→ ACTIVITY: Look below for lines that hold the string "none" and copy each one.

→ Stored data entries:
-- ==== Sys2Proof/Machine/Cycle.lean ====
section
/-! DEFINITION. One iteration of the fetch-decode-execute loop (40_execution_loop.md R90 to R100). -/

namespace Sys2Proof.Machine

/-- Dispatch and execution of the fetched bytes (R95, R97): a byte that is no opcode raises UnsupportedOperation; an
opcode runs its instruction, whose meaning makes the register-index checks of R96 first. -/
def runFetched (f : Fetched) (s : State) : Result :=
  match decodeFetched f.ir f.opa f.opb with
  | .ok i => exec i s
  | .error (.unsupportedOperation op) => .next (s.raise (.unsupportedOperation op))

/-- The step of R100. It is enabled exactly in status Running (R91); on a Halted or Faulted machine no step is enabled,
and the answer names which (log entry 1). -/
def cycle (s : State) : Result :=
  match s.status with
  | .halted => .fault .halted
  | .faulted r => .fault (.faulted r)
  | .running =>
    match fetch s with
    | .error d => .next (s.raise d)
    | .ok f => runFetched f s

end Sys2Proof.Machine
end

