-- ==== Sys2Proof/Certificates/Slice0/Obligations.lean ====
section
/-! DEFINITION. The statements for the provers. Each docstring names the rule of the spec it formalises, and, where a
clause rests on a choice the spec marks as its own, the decision D<n> of spec/92_eei_decisions.md and the log entry. A
register operand is quantified as a register `a : RegIndex`, whose operand byte is `regByte a`; the bytes that name no
register have statements of their own. -/

open Sys2Proof Sys2Proof.Machine

/-! ### Reset and load -/

/-- The table of R40. The values of R0 to R6 are the spec's decision D1 (log entry 2), the latch is D7 (log entry 3), the
empty output stream is D11 (log entry 11). -/
def Obligations.ResetGivesTheTableValues : Prop :=
  State.reset.readReg 7 = 0xF4#8 ∧ (∀ i, i ≠ 7 → State.reset.readReg i = 0x00#8) ∧ State.reset.pc = 0x00#8 ∧
    State.reset.fl = 0b000#3 ∧ State.reset.running = true ∧ State.reset.fault = none ∧ State.reset.out = [] ∧
    (∀ a, State.reset.memRead a = 0x00#8) ∧ State.reset.status = .running

/-- R185: load writes image byte `k` to cell `k`, leaves the other cells 0x00, and changes nothing else. -/
def Obligations.LoadPlacesTheImage : Prop :=
  ∀ image : List Byte, image.length ≤ 256 →
    ∃ s, load image = .ok s ∧
      (∀ a : Byte, ∀ h : a.toNat < image.length, s.memRead a = image[a.toNat]) ∧
      (∀ a : Byte, image.length ≤ a.toNat → s.memRead a = 0x00#8) ∧
      (∀ i, s.readReg i = State.reset.readReg i) ∧ s.pc = State.reset.pc ∧ s.fl = State.reset.fl ∧
      s.running = State.reset.running ∧ s.fault = State.reset.fault ∧ s.out = State.reset.out

/-- R186: an image longer than 256 bytes gives no launch state. This is the spec's decision D13 (log entry 13). -/
def Obligations.LoadRefusesLongImages : Prop :=
  ∀ image : List Byte, 256 < image.length → load image = .error .addressOutOfRange ∧ ∀ n t, ¬ RunOf image n t

/-! ### Memory -/

/-- R51: a read returns the byte last written, or the image byte, or 0x00; a write changes that one cell and nothing
else. -/
def Obligations.ReadReturnsTheByteLastWritten : Prop :=
  (∀ (s : State) (a v b : Byte), (s.memWrite a v).memRead b = if b = a then v else s.memRead b) ∧
  (∀ (s : State) (a v : Byte), KeepsRegsExcept [] s (s.memWrite a v) ∧ (s.memWrite a v).pc = s.pc ∧
    (s.memWrite a v).fl = s.fl ∧ (s.memWrite a v).running = s.running ∧ (s.memWrite a v).fault = s.fault ∧
    (s.memWrite a v).out = s.out) ∧
  (∀ (image : List Byte) (s : State) (a : Byte), load image = .ok s → s.memRead a = image.getD a.toNat 0x00#8) ∧
  (∀ a : Byte, State.reset.memRead a = 0x00#8)

/-- Two canonical memories that read alike at every address are the same data: the model's representation of the 256
cells (log entry 19). -/
def Obligations.MemoriesThatReadAlikeAreEqual : Prop :=
  ∀ m m' : Memory, m.wf = true → m'.wf = true → (∀ a : Byte, m.read a.toNat = m'.read a.toNat) → m = m'

/-- The access table of R52, but for the loader and the fetch. Only PUSH and CALL write memory, and they write the one
cell at the decremented stack pointer; only POP and RET read memory, and they read the one cell at the stack pointer:
with any other memory an instruction does the same to everything else. -/
def Obligations.OnlyStackInstructionsAccessMemory : Prop :=
  ∀ (i : Instr) (s t : State), exec i s = .next t →
    ((∀ a, i ≠ .push a) → (∀ a, i ≠ .call a) → KeepsMem s t) ∧
    KeepsMemExcept (s.readReg 7 - 1#8) s t ∧
    ((∀ a, i ≠ .pop a) → i ≠ .ret → ∀ m, ∃ m', exec i { s with mem := m } = .next { t with mem := m' }) ∧
    (∀ m, Memory.read m (s.readReg 7).toNat = s.memRead (s.readReg 7) →
      ∃ m', exec i { s with mem := m } = .next { t with mem := m' })

/-! ### Encoding -/

/-- Decoding an encoded instruction gives it back with every operand byte, and leaves the bytes after it (R71, R73). -/
def Obligations.DecodeInvertsEncode : Prop :=
  ∀ (i : Instr) (rest : List Byte), decode (encode i ++ rest) = .ok (i, rest)

/-- Bytes that decode are the encoding of what they decode to: no other bytes stand for an instruction (R71, R76). -/
def Obligations.EncodeInvertsDecode : Prop :=
  ∀ (bytes rest : List Byte) (i : Instr), decode bytes = .ok (i, rest) → bytes = encode i ++ rest
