-- ==== Sys2Proof/Laws/State.lean ====
section
/-! SUPPORT. For each update of the state, one lemma for each field it leaves or sets, so that no later proof unfolds a
record update; and reading registers after writing them. -/

namespace Sys2Proof.Machine

variable (s t : State) (i j : RegIndex) (v w a : Byte) (f : FlagBits) (d : FaultDetail)

@[simp] theorem State.writeReg_pc : (s.writeReg i v).pc = s.pc := rfl
@[simp] theorem State.writeReg_fl : (s.writeReg i v).fl = s.fl := rfl
@[simp] theorem State.writeReg_running : (s.writeReg i v).running = s.running := rfl
@[simp] theorem State.writeReg_fault : (s.writeReg i v).fault = s.fault := rfl
@[simp] theorem State.writeReg_out : (s.writeReg i v).out = s.out := rfl
@[simp] theorem State.writeReg_mem : (s.writeReg i v).mem = s.mem := rfl
@[simp] theorem State.writeReg_memRead : (s.writeReg i v).memRead w = s.memRead w := rfl
@[simp] theorem State.writeReg_flagE : (s.writeReg i v).flagE = s.flagE := rfl

@[simp] theorem State.setSp_pc : (s.setSp v).pc = s.pc := rfl
@[simp] theorem State.setSp_fl : (s.setSp v).fl = s.fl := rfl
@[simp] theorem State.setSp_running : (s.setSp v).running = s.running := rfl
@[simp] theorem State.setSp_fault : (s.setSp v).fault = s.fault := rfl
@[simp] theorem State.setSp_out : (s.setSp v).out = s.out := rfl
@[simp] theorem State.setSp_mem : (s.setSp v).mem = s.mem := rfl
@[simp] theorem State.setSp_memRead : (s.setSp v).memRead w = s.memRead w := rfl
@[simp] theorem State.setSp_flagE : (s.setSp v).flagE = s.flagE := rfl

@[simp] theorem State.setPc_x : (s.setPc v).x = s.x := rfl
@[simp] theorem State.setPc_pc : (s.setPc v).pc = v := rfl
@[simp] theorem State.setPc_fl : (s.setPc v).fl = s.fl := rfl
@[simp] theorem State.setPc_running : (s.setPc v).running = s.running := rfl
@[simp] theorem State.setPc_fault : (s.setPc v).fault = s.fault := rfl
@[simp] theorem State.setPc_out : (s.setPc v).out = s.out := rfl
@[simp] theorem State.setPc_mem : (s.setPc v).mem = s.mem := rfl
@[simp] theorem State.setPc_readReg : (s.setPc v).readReg j = s.readReg j := rfl
@[simp] theorem State.setPc_sp : (s.setPc v).sp = s.sp := rfl
@[simp] theorem State.setPc_memRead : (s.setPc v).memRead w = s.memRead w := rfl
@[simp] theorem State.setPc_flagE : (s.setPc v).flagE = s.flagE := rfl

@[simp] theorem State.setFl_x : (s.setFl f).x = s.x := rfl
@[simp] theorem State.setFl_pc : (s.setFl f).pc = s.pc := rfl
@[simp] theorem State.setFl_fl : (s.setFl f).fl = f := rfl
@[simp] theorem State.setFl_running : (s.setFl f).running = s.running := rfl
@[simp] theorem State.setFl_fault : (s.setFl f).fault = s.fault := rfl
@[simp] theorem State.setFl_out : (s.setFl f).out = s.out := rfl
@[simp] theorem State.setFl_mem : (s.setFl f).mem = s.mem := rfl
@[simp] theorem State.setFl_readReg : (s.setFl f).readReg j = s.readReg j := rfl
@[simp] theorem State.setFl_sp : (s.setFl f).sp = s.sp := rfl
@[simp] theorem State.setFl_memRead : (s.setFl f).memRead w = s.memRead w := rfl

@[simp] theorem State.stop_x : s.stop.x = s.x := rfl
@[simp] theorem State.stop_pc : s.stop.pc = s.pc := rfl
@[simp] theorem State.stop_fl : s.stop.fl = s.fl := rfl
@[simp] theorem State.stop_running : s.stop.running = false := rfl
@[simp] theorem State.stop_fault : s.stop.fault = s.fault := rfl
@[simp] theorem State.stop_out : s.stop.out = s.out := rfl
@[simp] theorem State.stop_mem : s.stop.mem = s.mem := rfl
@[simp] theorem State.stop_readReg : s.stop.readReg j = s.readReg j := rfl
@[simp] theorem State.stop_sp : s.stop.sp = s.sp := rfl
@[simp] theorem State.stop_memRead : s.stop.memRead w = s.memRead w := rfl
@[simp] theorem State.stop_flagE : s.stop.flagE = s.flagE := rfl

@[simp] theorem State.emit_x : (s.emit v).x = s.x := rfl
@[simp] theorem State.emit_pc : (s.emit v).pc = s.pc := rfl
@[simp] theorem State.emit_fl : (s.emit v).fl = s.fl := rfl
@[simp] theorem State.emit_running : (s.emit v).running = s.running := rfl
@[simp] theorem State.emit_fault : (s.emit v).fault = s.fault := rfl
@[simp] theorem State.emit_out : (s.emit v).out = s.out ++ [v] := rfl
@[simp] theorem State.emit_mem : (s.emit v).mem = s.mem := rfl
@[simp] theorem State.emit_readReg : (s.emit v).readReg j = s.readReg j := rfl
@[simp] theorem State.emit_sp : (s.emit v).sp = s.sp := rfl
@[simp] theorem State.emit_memRead : (s.emit v).memRead w = s.memRead w := rfl
@[simp] theorem State.emit_flagE : (s.emit v).flagE = s.flagE := rfl

@[simp] theorem State.memWrite_x : (s.memWrite a v).x = s.x := rfl
@[simp] theorem State.memWrite_pc : (s.memWrite a v).pc = s.pc := rfl
@[simp] theorem State.memWrite_fl : (s.memWrite a v).fl = s.fl := rfl
@[simp] theorem State.memWrite_running : (s.memWrite a v).running = s.running := rfl
@[simp] theorem State.memWrite_fault : (s.memWrite a v).fault = s.fault := rfl
@[simp] theorem State.memWrite_out : (s.memWrite a v).out = s.out := rfl
@[simp] theorem State.memWrite_mem : (s.memWrite a v).mem = s.mem.write a.toNat v := rfl
@[simp] theorem State.memWrite_readReg : (s.memWrite a v).readReg j = s.readReg j := rfl
@[simp] theorem State.memWrite_sp : (s.memWrite a v).sp = s.sp := rfl
@[simp] theorem State.memWrite_flagE : (s.memWrite a v).flagE = s.flagE := rfl

@[simp] theorem State.raise_x : (s.raise d).x = s.x := rfl
@[simp] theorem State.raise_pc : (s.raise d).pc = s.pc := rfl
@[simp] theorem State.raise_fl : (s.raise d).fl = s.fl := rfl
@[simp] theorem State.raise_running : (s.raise d).running = s.running := rfl
@[simp] theorem State.raise_fault : (s.raise d).fault = some { pc := s.pc, detail := d } := rfl
@[simp] theorem State.raise_out : (s.raise d).out = s.out := rfl
@[simp] theorem State.raise_mem : (s.raise d).mem = s.mem := rfl
@[simp] theorem State.raise_readReg : (s.raise d).readReg j = s.readReg j := rfl
@[simp] theorem State.raise_sp : (s.raise d).sp = s.sp := rfl
@[simp] theorem State.raise_memRead : (s.raise d).memRead w = s.memRead w := rfl
@[simp] theorem State.raise_flagE : (s.raise d).flagE = s.flagE := rfl

theorem State.sp_eq_readReg : s.sp = s.readReg 7 := rfl

/-- Reading a register after writing one. -/
theorem State.readReg_writeReg : (s.writeReg i v).readReg j = if i = j then v else s.readReg j := by
  simp only [State.readReg, State.writeReg, Vector.getElem_set, Fin.ext_iff]

@[simp] theorem State.readReg_writeReg_same : (s.writeReg i v).readReg i = v := by
  simp [State.readReg_writeReg]

theorem State.readReg_writeReg_ne (h : i ≠ j) : (s.writeReg i v).readReg j = s.readReg j := by
  simp [State.readReg_writeReg, h]

/-- Reading a register after setting the stack pointer. -/
theorem State.readReg_setSp : (s.setSp v).readReg j = if 7 = j then v else s.readReg j :=
  State.readReg_writeReg s 7 j v

@[simp] theorem State.sp_setSp : (s.setSp v).sp = v := State.readReg_writeReg_same s 7 v

theorem State.sp_writeReg : (s.writeReg i v).sp = if i = 7 then v else s.sp :=
  State.readReg_writeReg s i 7 v

/-- Writes to two registers can be made in either order. -/
theorem State.writeReg_comm (h : i ≠ j) : (s.writeReg i v).writeReg j w = (s.writeReg j w).writeReg i v := by
  have h' : i.val ≠ j.val := fun e => h (Fin.ext e)
  simp only [State.writeReg, Vector.set_comm _ _ h']

/-- A second write to a register hides the first. -/
@[simp] theorem State.writeReg_writeReg : (s.writeReg i v).writeReg i w = s.writeReg i w := by
  simp [State.writeReg]

/-- A register file is known by what its registers read as. -/
theorem State.x_ext (h : ∀ i, t.readReg i = s.readReg i) : t.x = s.x :=
  Vector.ext fun k hk => h ⟨k, hk⟩

/-- What raising a fault leaves. -/
theorem State.raise_onlyLatches : OnlyLatches d s (s.raise d) :=
  ⟨rfl, fun _ _ => rfl, rfl, rfl, rfl, rfl, fun _ => rfl⟩

theorem State.status_running_iff : s.status = .running ↔ s.running = true ∧ s.fault = none := by
  unfold State.status
  cases s.fault <;> cases s.running <;> simp

theorem State.status_halted_iff : s.status = .halted ↔ s.running = false ∧ s.fault = none := by
  unfold State.status
  cases s.fault <;> cases s.running <;> simp

theorem State.status_faulted_iff (r : FaultRecord) : s.status = .faulted r ↔ s.fault = some r := by
  unfold State.status
  cases s.fault <;> cases s.running <;> simp

end Sys2Proof.Machine
end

→ SOLUTION TO THE EXERCISE:
    State.reset.fl = 0b000#3 ∧ State.reset.running = true ∧ State.reset.fault = none ∧ State.reset.out = [] ∧
theorem State.status_running_iff : s.status = .running ↔ s.running = true ∧ s.fault = none := by
theorem State.status_halted_iff : s.status = .halted ↔ s.running = false ∧ s.fault = none := by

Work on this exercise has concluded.